По единому для всех отчаявшихся закону непокорный Шаббат заплакал, и даже он сам не мог сказать, игра эти слезы или все-таки свидетельство его реальных страданий. И тогда его мать высказалась во второй раз за этот вечер — попыталась утешить своего оставшегося в живых мальчика, сидящего на чужой кухне. «Это просто человеческая жизнь, — сказала она, — мука, которую каждый должен вытерпеть».
Шаббат (которому нравилось думать, что недоверие к искренности других — его оружие против предательства) решил было, что одурачил даже привидение. Но всхлипывая, — а голова его в это время, как мешок с песком, лежала на кухонном столе, — он подумал: «И все-таки как мне хочется поплакать!»

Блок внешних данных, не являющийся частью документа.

-- ==== Sys2Proof/Machine/Operands.lean ====
section
/-! DEFINITION. The operand forms: the one-bit operand of BIT, and the 8-bit forms in which a command
word or a count is recorded as error information (spec 30_encoding.md R72; 60_exceptions.md R196). -/

namespace Sys2Proof.Machine

/-- `zext_8(CMD)`: the command word as error information (R191, R192, R196). -/
def wordInfo (w : CmdWord) : Byte := w.setWidth 8

/-- A natural as 8 bits: `zext_8(DEC.cnt)` of R193 (exact, since `cnt` is below 256 in every state a run
reaches) and `v mod 256` of R194. Log entry 7 for other states. -/
def countInfo (n : Nat) : Byte := BitVec.ofNat 8 n

/-- `2 * acc + b`: shift in `b` as the new least significant bit (R163). -/
def shiftIn (acc : Nat) (b : Bit) : Nat := 2 * acc + b.toNat

end Sys2Proof.Machine
end

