/-- Derived from R134 and R164: the frame of the END commands. In every state they keep the data of the unit;
in READY, unless they raise, they keep `err` and `einfo`. -/
def Obligations.EndCommandsKeepTheData : Prop :=
  ∀ s t : State,
    (exec .encEnd s = .next t →
      t.enc.cur = s.enc.cur ∧ t.enc.len = s.enc.len ∧ s.enc.out <+: t.enc.out ∧
      (s.enc.st = .ready → t.enc.st = .done →
        t.enc.err = s.enc.err ∧ t.enc.einfo = s.enc.einfo) ∧
      t.dec = s.dec ∧ t.port = s.port) ∧
    (exec .decEnd s = .next t →
      t.dec.cur = s.dec.cur ∧ t.dec.acc = s.dec.acc ∧ t.dec.cnt = s.dec.cnt ∧
      t.dec.out = s.dec.out ∧
      (s.dec.st = .ready → t.dec.st = .done →
        t.dec.err = s.dec.err ∧ t.dec.einfo = s.dec.einfo) ∧
      t.enc = s.enc ∧ t.port = s.port)

/-- R231 (which the spec derives from R130 and R160): a unit's INIT and reset empty its output and clear its
partial state, and no other action removes a field or a bit from it. -/
def Obligations.OutputIsLostOnlyByInitOrReset : Prop :=
  ∀ s t : State, step s = .next t →
    (s.nextAction = some (.command 0x0) ∨ s.nextAction = some .reset →
      t.enc.out = [] ∧ t.enc.len = 0 ∧ t.enc.cur = false) ∧
    (s.nextAction = some (.command 0x8) ∨ s.nextAction = some .reset →
      t.dec.out = [] ∧ t.dec.acc = 0 ∧ t.dec.cnt = 0 ∧ t.dec.cur = false) ∧
    (s.nextAction ≠ some (.command 0x0) → s.nextAction ≠ some .reset →
      s.enc.out <+: t.enc.out) ∧
    (s.nextAction ≠ some (.command 0x8) → s.nextAction ≠ some .reset →
      s.dec.out <+: t.dec.out)

/-! ## Reset, status registers, the port -/

/-- Derived from R220: what reset leaves, that it has the effect of `enc.init` followed by `dec.init`, and that
every status register reads 0 after it. That the port stays as it was is the model's choice (log entry 16). -/
def Obligations.ResetIsInitOfBothUnits : Prop :=
  (∀ s : State,
    serve .reset s = .next { s with
      enc := { st := .ready, err := .none, einfo := 0, cur := false, len := 0, out := [] },
      dec := { st := .ready, err := .none, einfo := 0, cur := false, acc := 0, cnt := 0, out := [] } } ∧
    (∃ m : State, exec .encInit s = .next m ∧ serve .reset s = exec .decInit m) ∧
    ∀ t a, serve .reset s = .next t → statusRead t a = 0) ∧
  State.reset.enc = { st := .ready, err := .none, einfo := 0, cur := false, len := 0, out := [] } ∧
  State.reset.dec =
    { st := .ready, err := .none, einfo := 0, cur := false, acc := 0, cnt := 0, out := [] } ∧
  ∀ a : RegNum, statusRead State.reset a = 0

/-- Derived from R33 (whose reset value the spec derives): the layout of ENC_STATUS and DEC_STATUS, the values
that are never read, and the reset value. -/
def Obligations.StatusRegisterLayout : Prop :=
  (∀ u : UnitCommon,
    u.statusByte.extractLsb' 0 2 =
      (match u.st with | .ready => 0b00#2 | .done => 0b01#2 | .error => 0b10#2) ∧
    u.statusByte.extractLsb' 0 2 ≠ 0b11#2 ∧
    u.statusByte.extractLsb' 2 3 =
      (match u.err with
        | .none => 0#3 | .illegalCmd => 1#3 | .sequence => 2#3
        | .streamExhausted => 3#3 | .fieldOverflow => 4#3) ∧
    (u.statusByte.extractLsb' 2 3).toNat ≤ 4 ∧
    u.statusByte.getLsbD 5 = u.cur ∧
    u.statusByte.extractLsb' 6 2 = 0#2) ∧
  State.reset.enc.statusByte = 0x00 ∧ State.reset.dec.statusByte = 0x00

/-- Derived from R32, R34, R35: what each of the eight register numbers reads. DEC_CNT is `cnt` itself where
`cnt` fits its 8 bits, as it does in every state a run reaches. -/
def Obligations.StatusRegisterMap : Prop :=
  ∀ s : State,
    statusRead s 0 = s.enc.statusByte.toNat ∧ statusRead s 1 = s.enc.len ∧
    statusRead s 2 = s.enc.einfo.toNat ∧ statusRead s 3 = 0 ∧
    statusRead s 4 = s.dec.statusByte.toNat ∧ statusRead s 5 = s.dec.acc ∧
    (s.dec.cnt < 256 → statusRead s 6 = s.dec.cnt) ∧ statusRead s 7 = s.dec.einfo.toNat

/-- Derived from R32 and R57 with R26 and R27: in a state that meets the unit invariants, every register value
fits the register's width. -/
def Obligations.RegisterValuesFitTheirWidths : Prop :=
  ∀ (c : Config) (s : State) (a : RegNum), c.Legal → s.Inv c → statusRead s a < 2 ^ regWidth c a

/-- Derived from R36 and R59: a read answers the host and changes no state of the block; only commands and reset do. The list of
answers is the model's own (log entry 4). -/
def Obligations.ReadsHaveNoSideEffect : Prop :=
  (∀ (s : State) (a : RegNum) (rest : List HostAction), s.port.pending = .readStatus a :: rest →
    step s = .next { s with
      port := { pending := rest, answers := s.port.answers ++ [.status a (statusRead s a)] } }) ∧
  (∀ (s : State) (rest : List HostAction), s.port.pending = .readOutput .enc :: rest →
    step s = .next { s with
      port := { pending := rest, answers := s.port.answers ++ [.encOutput s.enc.out] } }) ∧
  (∀ (s : State) (rest : List HostAction), s.port.pending = .readOutput .dec :: rest →
    step s = .next { s with
      port := { pending := rest, answers := s.port.answers ++ [.decOutput s.dec.out] } }) ∧
  (∀ s t : State, step s = .next t → t.enc ≠ s.enc ∨ t.dec ≠ s.dec →
    s.nextAction = some .reset ∨ ∃ w, s.nextAction = some (.command w))

/-- Derived from R61: the actions the host has issued are served one at a time in issue order, each on the
state its predecessors left, and none is lost or left over. The lists of issued actions and of answers, and that
reset leaves them as they are, are the model's choice (log entries 2, 4 and 16). -/
def Obligations.ActionsAreServedInIssueOrder : Prop :=
  ∀ (as rest : List HostAction) (s : State), s.port.pending = as ++ rest →
    Host.Core.run Sys2Proof.core as.length s =
      .next (actionsAt Config.hw as { s with port := { s.port with pending := rest } })

/-- R62 (which the spec derives from R20): what a unit becomes is a function of that unit and of the commands
that name it, at every RADIX. -/
def Obligations.UnitsDoNotInterfere : Prop :=
  ∀ (c : Config) (ws : List CmdWord) (s s' : State),
    (s.enc = s'.enc →
      (commandsAt c ws s).enc = (commandsAt c (ws.filter fun w => cmdUnit w = .enc) s').enc) ∧
    (s.dec = s'.dec →
      (commandsAt c ws s).dec = (commandsAt c (ws.filter fun w => cmdUnit w = .dec) s').dec)

/-- R235 (which the spec derives from R62): interleaved commands of the two units leave what they leave one
unit after the other. -/
def Obligations.InterleavedInvocationsAsIfOneAfterTheOther : Prop :=
  ∀ (c : Config) (ws : List CmdWord) (s : State),
    commandsAt c ws s =
      commandsAt c
        ((ws.filter fun w => cmdUnit w = .enc) ++ (ws.filter fun w => cmdUnit w = .dec)) s

/-! ## Invariants -/

/-- Derived from R30, R31, R22, R23 and R220: reset meets the invariants, with no input given, at every legal
RADIX. -/
def Obligations.ResetMeetsTheInvariants : Prop :=
  ∀ c : Config, c.Legal →
    State.reset.Inv c ∧ State.reset.enc.Follows c [] ∧ State.reset.dec.Tracks c []

/-- Derived: R30 items 1 to 3, R31 item 1, R22, R23, R196. Every step of the machine, from every state that
meets the unit invariants, keeps them, at every legal RADIX. So FIELD_OVERFLOW is never raised. -/
def Obligations.StepKeepsUnitInvariants : Prop :=
  (∀ (c : Config) (s : State), c.Legal → s.Inv c → (stepAt c s).Inv c) ∧
  ∀ s t : State, s.Inv Config.hw → step s = .next t → t.Inv Config.hw

/-- Derived: R30 items 4 and 5 and R31 items 2 and 3, as an invariant with the inputs named, at every legal RADIX,
`step` being the case RADIX = 8. Where the units' fields are those of the input `B` and the encoded input `S`, a
step that executes a BIT of a unit leaves the fields of that input with the bit at its end; INIT and reset leave
those of no input; any other step, a BIT that is turned away among them, leaves those of the same input. -/
def Obligations.StepKeepsOutputsTheRulesGive : Prop :=
  (∀ s : State, step s = .next (stepAt Config.hw s)) ∧
  ∀ (c : Config) (s : State) (B S : List Bit), c.Legal → s.Inv c →
    s.enc.Follows c B → s.dec.Tracks c S →
    let t := stepAt c s
    let serves := fun i : Instr => s.nextAction = some (.command (encode i))
    (∀ b, serves (.encBit b) → s.enc.st = .ready →
      t.enc.st = .ready ∧ t.enc.Follows c (B ++ [b])) ∧
    (serves .encInit ∨ s.nextAction = some .reset → t.enc.st = .ready ∧ t.enc.Follows c []) ∧
    ((∀ b, serves (.encBit b) → s.enc.st ≠ .ready) → ¬ serves .encInit →
      s.nextAction ≠ some .reset → t.enc.Follows c B) ∧
    (∀ b, serves (.decBit b) → s.dec.st = .ready →
      t.dec.st = .ready ∧ t.dec.Tracks c (S ++ [b])) ∧
    (serves .decInit ∨ s.nextAction = some .reset → t.dec.st = .ready ∧ t.dec.Tracks c []) ∧
    ((∀ b, serves (.decBit b) → s.dec.st ≠ .ready) → ¬ serves .decInit →
      s.nextAction ≠ some .reset → t.dec.Tracks c S)

/-! ## The encoder and the decoder against the framing -/

/-- Derived from R30 item 4 and R137: after INIT and any input bits, ENC holds `encode(B)` but for its last
field, which is in `len`. -/
def Obligations.EncoderMidStreamOutput : Prop :=
  ∀ (c : Config) (B : List Bit) (s : State), c.Legal →
    let e := (commandsAt c (encode .encInit :: Asm.encBitWords B) s).enc
    e.st = .ready ∧ e.out ++ (if e.len = 0 then [] else [e.len]) = Framing.encode c B ∧
    (B ≠ [] → e.out = (Framing.encode c B).dropLast ∧
      (Framing.encode c B).getLast? = some e.len)

/-- Derived: R135 (whose argument the spec derives), and R20 for DEC. From any state, `enc.init`, the bits of `B`, `enc.end` leave
`ENC.out = encode(B)` and DONE, at every legal RADIX. -/
def Obligations.EncoderComputesEncode : Prop :=
  ∀ (c : Config) (B : List Bit) (s : State), c.Legal →
    let t := commandsAt c (Asm.Item.expand c (.encStream B)) s
    t.enc.st = .done ∧ t.enc.err = .none ∧ t.enc.out = Framing.encode c B ∧ t.dec = s.dec

/-- Derived from R31 item 2 and R168: after INIT and any encoded bits, DEC has emitted the decoding of the
whole fields and holds the partial field. -/
def Obligations.DecoderMidStreamOutput : Prop :=
  ∀ (c : Config) (S : List Bit) (s : State), c.Legal →
    let d := (commandsAt c (encode .decInit :: Asm.decBitWords S) s).dec
    d.st = .ready ∧ d.cnt = S.length % c.radix ∧
    d.acc = Stream.valueOf (S.drop (S.length - S.length % c.radix)) ∧
    d.cur = Framing.parity (S.length / c.radix) ∧
    ∃ F, Stream.deser c (S.take (S.length / c.radix * c.radix)) = some F ∧
      d.out = Framing.decode F

/-- Derived: R165 and the rules the spec derives it from. From any state, `dec.init`, the bits of `S`,
`dec.end` end in DONE with the decoding, or in STREAM_EXHAUSTED with the count of left-over bits and the
decoding of the whole fields, at every legal RADIX. -/
def Obligations.DecoderComputesDecode : Prop :=
  ∀ (c : Config) (S : List Bit) (s : State), c.Legal →
    let t := commandsAt c (encode .decInit :: Asm.decBitWords S ++ [encode .decEnd]) s
    t.enc = s.enc ∧
    (S.length % c.radix = 0 →
      t.dec.st = .done ∧ t.dec.err = .none ∧
      ∃ F, Stream.deser c S = some F ∧ t.dec.out = Framing.decode F) ∧
    (S.length % c.radix ≠ 0 →
      t.dec.st = .error ∧ t.dec.err = .streamExhausted ∧
      t.dec.einfo.toNat = S.length % c.radix ∧
      ∃ F, Stream.deser c (S.take (S.length - S.length % c.radix)) = some F ∧
        t.dec.out = Framing.decode F)

/-- Derived from R135, R165 and R109 ("it follows that `dec.stream` of the fields ENC produced for `B` ends
with `DEC.out = B`"): the round trip through both units, from any state, at every legal RADIX. -/
def Obligations.DecoderUndoesEncoder : Prop :=
  ∀ (c : Config) (B : List Bit) (s : State), c.Legal →
    let t := commandsAt c (Asm.Item.expand c (.encStream B)) s
    let r := commandsAt c (Asm.Item.expand c (.decStream t.enc.out)) t
    r.dec.st = .done ∧ r.dec.err = .none ∧ r.dec.out = B ∧ r.enc = t.enc

/-- Derived from R61, R135, R165, R223: the round trip as steps of the machine (RADIX = 8): the host issues an
encode invocation, a decode invocation of its output and two output reads, and is answered `encode(B)` and
`B`. The lists of issued actions and of answers are the model's choice (log entries 2 and 4). -/
def Obligations.BitmapRoundTripOnTheMachine : Prop :=
  ∀ (B : List Bit) (rest : List HostAction) (s : State),
    let F := Framing.encode Config.hw B
    let ws := Asm.Item.expand Config.hw (.encStream B) ++ Asm.Item.expand Config.hw (.decStream F)
    let as := ws.map HostAction.command ++ [.readOutput .enc, .readOutput .dec]
    s.port.pending = as ++ rest →
    ∃ t : State, Host.Core.run Sys2Proof.core as.length s = .next t ∧
      t.encResult = some F ∧ t.decResult = some B ∧
      t.port.answers = s.port.answers ++ [.encOutput F, .decOutput B] ∧ t.port.pending = rest

/-- Derived from R78 and R163: at a field boundary, `dec.field v` emits `v` copies of the current bit and
flips it, whatever field stream it stands in (R166). -/
def Obligations.FieldMeansCopiesThenFlip : Prop :=
  ∀ (c : Config) (v : Nat) (s : State), c.Legal → v ≤ c.max →
    s.dec.st = .ready → s.dec.cnt = 0 → s.dec.acc = 0 →
    commandsAt c (Asm.Item.expand c (.decField v)) s = { s with
      dec := { s.dec with cur := !s.dec.cur, out := s.dec.out ++ List.replicate v s.dec.cur } }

Хочется? Пожалуйста. Нет, Шаббат ничему не поверил из того, что сам говорил, он уже долгие годы не верил ни одному своему слову; чем ближе он подбирался к осознанию того, почему стал таким, а не каким-нибудь иным неудачником, тем дальше оказывался от истины. Истинная жизнь — это у других, то есть они так думают.
Норман потянулся через стол и взял Шаббата за руку.
Хорошо. Они оставят его у себя по крайней мере на неделю.
— Ты-то, — сказал он Норману, — ты-то понимаешь, что на самом деле имеет значение.
— Да, в искусстве жить я достиг большого мастерства. Вот почему я уже восемь месяцев на прозаке.
— А я умею только сопротивляться.
— Это и еще кое-что.
— Самая что ни на есть банальная, обычная дерьмовая жизнь.
— Тебе пиво ударило в голову. Когда человек измучен и устал, как ты, он склонен всё преувеличивать. Это во многом из-за самоубийства Линка. Мы все через это прошли.
— Я всем отвратителен.
— Да перестань, — ответил Норман, сжимая руку Шаббата…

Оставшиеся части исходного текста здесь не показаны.